Throughout the reign of the Tudors, English sailors and merchants engaged in small-scale raids in the Caribbean, not funded by the English crown. Their aim was purely out of individual interests for personal wealth and profit. Under Elizabeth I, piracy became a national business. It was one which attracted Protestant men from other parts of Western Europe. “Between 1568 and 1572 French and Dutch Protestant privateers went into partnership with England’s West Country pirates.”

One of the most notorious pirates of the era was Sir Francis Drake. He was most renowned for his skills as a seaman and privateer. In 1572, Elizabeth I granted him a commission to sail over the Atlantic, plunder Caribbean and coastal villages, and bring the booty back to the English court. Drake’s voyage almost ended in disaster. More than half his men, including his brother, died from disease and injuries in the swampy jungles of the Panama. His dismal expedition made a drastic improvement when he and his men came across a mule train stacked with bars of silver and gold. Drake, with the help of his remaining crew captured it, violently seizing all of the precious metal from the helpless Spanish merchants. This expedition earned him a title and immense fortune when he returned to England. His success on this commission also earned him the firm respect and backing of the Queen. Elizabeth granted Drake a second commission, and in 1577, he sailed once again across the Atlantic with the intention of sailing through the straight of Magellan in Southern Chile.
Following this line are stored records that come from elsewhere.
/-- The strength of a peak is at or above the high threshold (10 R172). -/
def Peak.strong (k : Peak) (f : Processing) : Bool := decide (f.config.high.toNat ≤ k.strength)

/-- A track opened by a peak (10 R172). DESIGN CHOICE: its reported position and down page, which it has only from its DOWN
on, are 0 until then (assumption 35). -/
def openedTrack (f : Processing) (k : Peak) : Track :=
  { Track.free with
    state := .pending, cell := k.cell, position := k.position, lowCount := 1
    highCount := (k.strong f).toNat }

/-- A track that has matched a peak: its cell and position follow it (10 R172). -/
def Track.follow (t : Track) (k : Peak) : Track := { t with cell := k.cell, position := k.position, missing := 0 }

/-- An older PENDING track that has matched: both counts rise, stopping at 16 (10 R173). -/
def Track.countMatch (t : Track) (f : Processing) (k : Peak) : Track :=
  { t.follow k with
    lowCount := min (t.lowCount + 1) 16
    highCount := min (t.highCount + (k.strong f).toNat) 16 }

/-- A PENDING track becomes DOWN (10 R174). -/
def State.goDown (s : State) (p : Fin 4) (i : Fin 5) (f : Processing) : State :=
  let t := s.track p i
  let primary := !s.panels[p.val].hasPrimary
  ((s.onTrack p i fun t =>
      { t with state := .down, reported := t.position, missing := 0, hotspot := hitTest f.page t.position
               page := f.pageNumber, primary := primary }).reportContact p i.val .down false t.position).touchSession p

/-- A PENDING track that has been counted is tested at once (10 R173). -/
def State.testPending (s : State) (p : Fin 4) (i : Fin 5) (f : Processing) : State :=
  let t := s.track p i
  if f.config.nLo ≤ t.lowCount ∧ f.config.nHi ≤ t.highCount then s.goDown p i f
  else if 16 ≤ t.lowCount then s.onTrack p i fun t => { t with state := .suppressed }
  else s

/-- MOVE: the position differs from the reported one and either difference reaches the move threshold
(10 R174). -/
def moved (t : Track) (threshold : Nat) : Bool :=
  decide (t.position ≠ t.reported)
    && (decide (threshold ≤ apart t.position.1 t.reported.1) || decide (threshold ≤ apart t.position.2 t.reported.2))

/-- A DOWN track that has matched is tested for MOVE (10 R174). -/
def State.testMove (s : State) (p : Fin 4) (i : Fin 5) (f : Processing) : State :=
  let t := s.track p i
  if moved t f.config.move.toNat then
    (s.onTrack p i fun t => { t with reported := t.position }).reportContact p i.val .move false t.position
  else s

/-- The hotspot a released primary track selects, if any (10 R176). -/
def selected (f : Processing) (t : Track) : Option (Nat × Hotspot) :=
  match t.hotspot with
  | none => none
  | some h =>
    if t.primary ∧ hitTest f.page t.position = some h ∧ t.page = f.pageNumber then
      f.page[h]?.map fun x => (h, x)
    else none

/-- UP: the report, the selection a primary track forms, and the track FREE (10 R174, R176). -/
def State.goUp (s : State) (p : Fin 4) (i : Fin 5) (f : Processing) : State :=
  let t := s.track p i
  let u := s.reportContact p i.val .up false t.position
  let v := match selected f t with
    | none => u
    | some (h, x) => u.select p h f.pageNumber x.action
  v.onTrack p i fun _ => .free

/-- One track brought forward by its state and its claim (10 R173). -/
def State.advanceTrack (s : State) (p : Fin 4) (f : Processing) (i : Fin 5) (c : Claim) : State :=
  match c, (s.track p i).state with
  | .opened k, _ => (s.onTrack p i fun _ => openedTrack f k).testPending p i f
  | .matched k, .pending => (s.onTrack p i fun t => t.countMatch f k).testPending p i f
  | .matched k, .down => (s.onTrack p i fun t => t.follow k).testMove p i f
  | .matched k, .suppressed => s.onTrack p i fun t => t.follow k
  | .nothing, .pending => s.onTrack p i fun _ => .free
  | .nothing, .suppressed => s.onTrack p i fun _ => .free
  | .nothing, .down =>
    if (s.track p i).missing + 1 < 2 then s.onTrack p i fun t => { t with missing := t.missing + 1 }
    else s.goUp p i f
  | .nothing, .free => s
  | .matched _, .free => s

/-- The five tracks in index order. -/
def fiveTracks : List (Fin 5) := [0, 1, 2, 3, 4]

/-- All tracks brought forward, in index order (10 R173). -/
def State.advanceTracks (s : State) (p : Fin 4) (f : Processing) (cs : List Claim) : State :=
  (fiveTracks.zip cs).foldl (fun s x => s.advanceTrack p f x.1 x.2) s

/-! ## Cancelled tracks (10 R177) -/

/-- A DOWN track reports UP with CANCELLED; every track becomes FREE (10 R177). -/
def State.cancelTrack (s : State) (p : Fin 4) (i : Fin 5) : State :=
  let t := s.track p i
  (if t.state = .down then s.reportContact p i.val .up true t.position else s).onTrack p i fun _ => .free

/-- Cancel a panel's tracks in index order (10 R177). -/
def State.cancelTracks (s : State) (p : Fin 4) : State := fiveTracks.foldl (fun s i => s.cancelTrack p i) s

/-- Every track FREE without a report (02 R39, 10 R177). -/
def Panel.freeTracks (q : Panel) : Panel := { q with tracks := .replicate 5 .free }

/-! ## The frame buffer (10 R165, R167) -/

/-- Answer a PANEL_INJECT (10 R167, 11 R192). -/
def State.answerInject (s : State) (p : Fin 4) (tag : Option Byte) (r : ResultCode) : State :=
  match tag with
  | none => s
  | some tag => s.reply 0x11 tag [r.code, BitVec.ofNat 8 p.val]

/-- The tag of the injected frame that waits in the buffer. -/
def Panel.bufferedTag (q : Panel) : Option Byte := q.buffer.bind (·.inject)

/-- A good frame enters the buffer; an injected frame it replaces is answered DISCARDED (10 R165, R167). -/
def State.bufferFrame (s : State) (p : Fin 4) (f : PanelFrame) : State :=
  (s.answerInject p s.panels[p.val].bufferedTag .discarded).onPanel p fun q => { q with buffer := some f }

/-- The buffer is emptied; an injected frame that waited there is answered DISCARDED (10 R164, R166, R167). -/
def State.emptyBuffer (s : State) (p : Fin 4) : State :=
  (s.answerInject p s.panels[p.val].bufferedTag .discarded).onPanel p fun q => { q with buffer := none }

/-- The frame in processing loses its part in the panel's work (assumption 9). -/
def Panel.staleFrame (q : Panel) : Panel :=
  { q with processing := q.processing.map fun f => { f with role := .stale } }

/-- The frame timer as it starts: it runs in SENSOR source only (10 R166). -/
def Panel.startTimer (q : Panel) : Option Nat := if q.config.source = .sensor then some 0 else none

/-! ## PANEL_FRAME_RECEIVED (10 R165) -/

/-- The samples of a good frame as its 960 cells. -/
def frameOf (samples : List Sample) : Vector Sample 960 := .ofFn fun i => samples.getD i.val 0

/-- PANEL_FRAME_RECEIVED (10 R165): ignored in OFF and in INJECTED source. -/
def execPanelFrameReceived (p : Fin 4) (samples : List Sample) (s : State) : Host.Outcome State Fault Refusal :=
  whileRunning s fun s =>
    let q := s.panels[p.val]
    if q.state = .off ∨ q.config.source = .injected then s
    else if samples.length ≠ Config.cellCount then s.onPanel p fun q => { q with badFrame := true }
    else s.bufferFrame p { samples := frameOf samples, inject := none }

/-! ## FRAME_PROCESSING_START (10 R165) -/

/-- The frame with all that its processing uses throughout (10 R165). -/
def processingOf (q : Panel) (c : Screen) (f : PanelFrame) : Processing :=
  { frame := f, role := if q.state = .capturing then .capture else .detect, config := q.config, curve := q.curve
    baseline := q.baseline, page := q.page, pageNumber := q.pageNumber, width := c.width, height := c.height
    driftCancelled := false }

/-- The panel takes its buffered frame (10 R165, R166): from WAITING or FAULT it goes to RUNNING and reports
so before anything of the frame. -/
def State.takeFrame (s : State) (p : Fin 4) : State :=
  let q := s.panels[p.val]
  match q.processing, q.buffer with
  | none, some f =>
    if q.state = .off then s
    else
      let t := s.onPanel p fun q =>
        { q with
          buffer := none, processing := some (processingOf q s.screens[p.val] f), timer := q.startTimer
          state := if q.state = .capturing then .capturing else .running }
      if q.state = .waiting ∨ q.state = .fault then t.reportPanelState p .running else t
  | _, _ => s

/-- FRAME_PROCESSING_START (10 R165). -/
def execFrameProcessingStart (p : Fin 4) (s : State) : Host.Outcome State Fault Refusal :=
  whileRunning s fun s => s.takeFrame p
It took him sixteen days to sail through the Magellan straight before he entered the Pacific Ocean. Drake then sailed up the Coast of Southern America, ruthlessly attacking Spanish merchant ships. He took more than half of all precious metals and other exotic goods from these ships. His ship, the Golden Hind nearly sank underneath the heavy weight of the gold and silver bars, gems and minted Spanish coins. Even after throwing half of his booty into the ocean to keep his ship afloat, Drake still “yielded a 4,700 per cent profit.”

When Drake arrived in Plymouth Harbour, his ship filled with treasure and spices, he was welcomed by the Queen with a huge public celebration. She gave him royal approval for his piratical activities in Spain’s imperial waters by knighting him on board the Golden Hind. This greatly encouraged many common English sailors who sailed for the Caribbean in increasing numbers. Of course, not all sailors were sanctioned by the crown. Much like the pirates of the Tudor era, these men were attracted to the precious metals and other treasures of Spanish America. They were determined to obtain a significant portion of this wealth for themselves.

As the seventeenth century progressed, piracy in the Caribbean increasingly became an individual business not sanctioned by the crown. This form of piracy reached its zenith in the last decade of the seventeenth century and in the first quarter of the eighteenth century. Piracy declined throughout the late eighteenth and early nineteenth centuries with the development of steam engines and the growth of the British and American navies. Piracy, however, did not vanish altogether. In recent times, a number of cargo vessels have been the target of modern-day pirates. Piracy in the Caribbean still continues today but is most prevalent in the “waters off Indonesia and Somalia.” It is highly doubtable if piracy will ever end. It will last as long as people continue to create new and criminal ways of obtaining economic wealth without having to work for it.

Sources

A Brief History of Piracy on The History Channel Website, http://www.history.com

Cawthorne, Nigel. A History of Pirates: Blood and thunder on the high seas. London; Toronto: Arcturus Publishing Limited, 2003.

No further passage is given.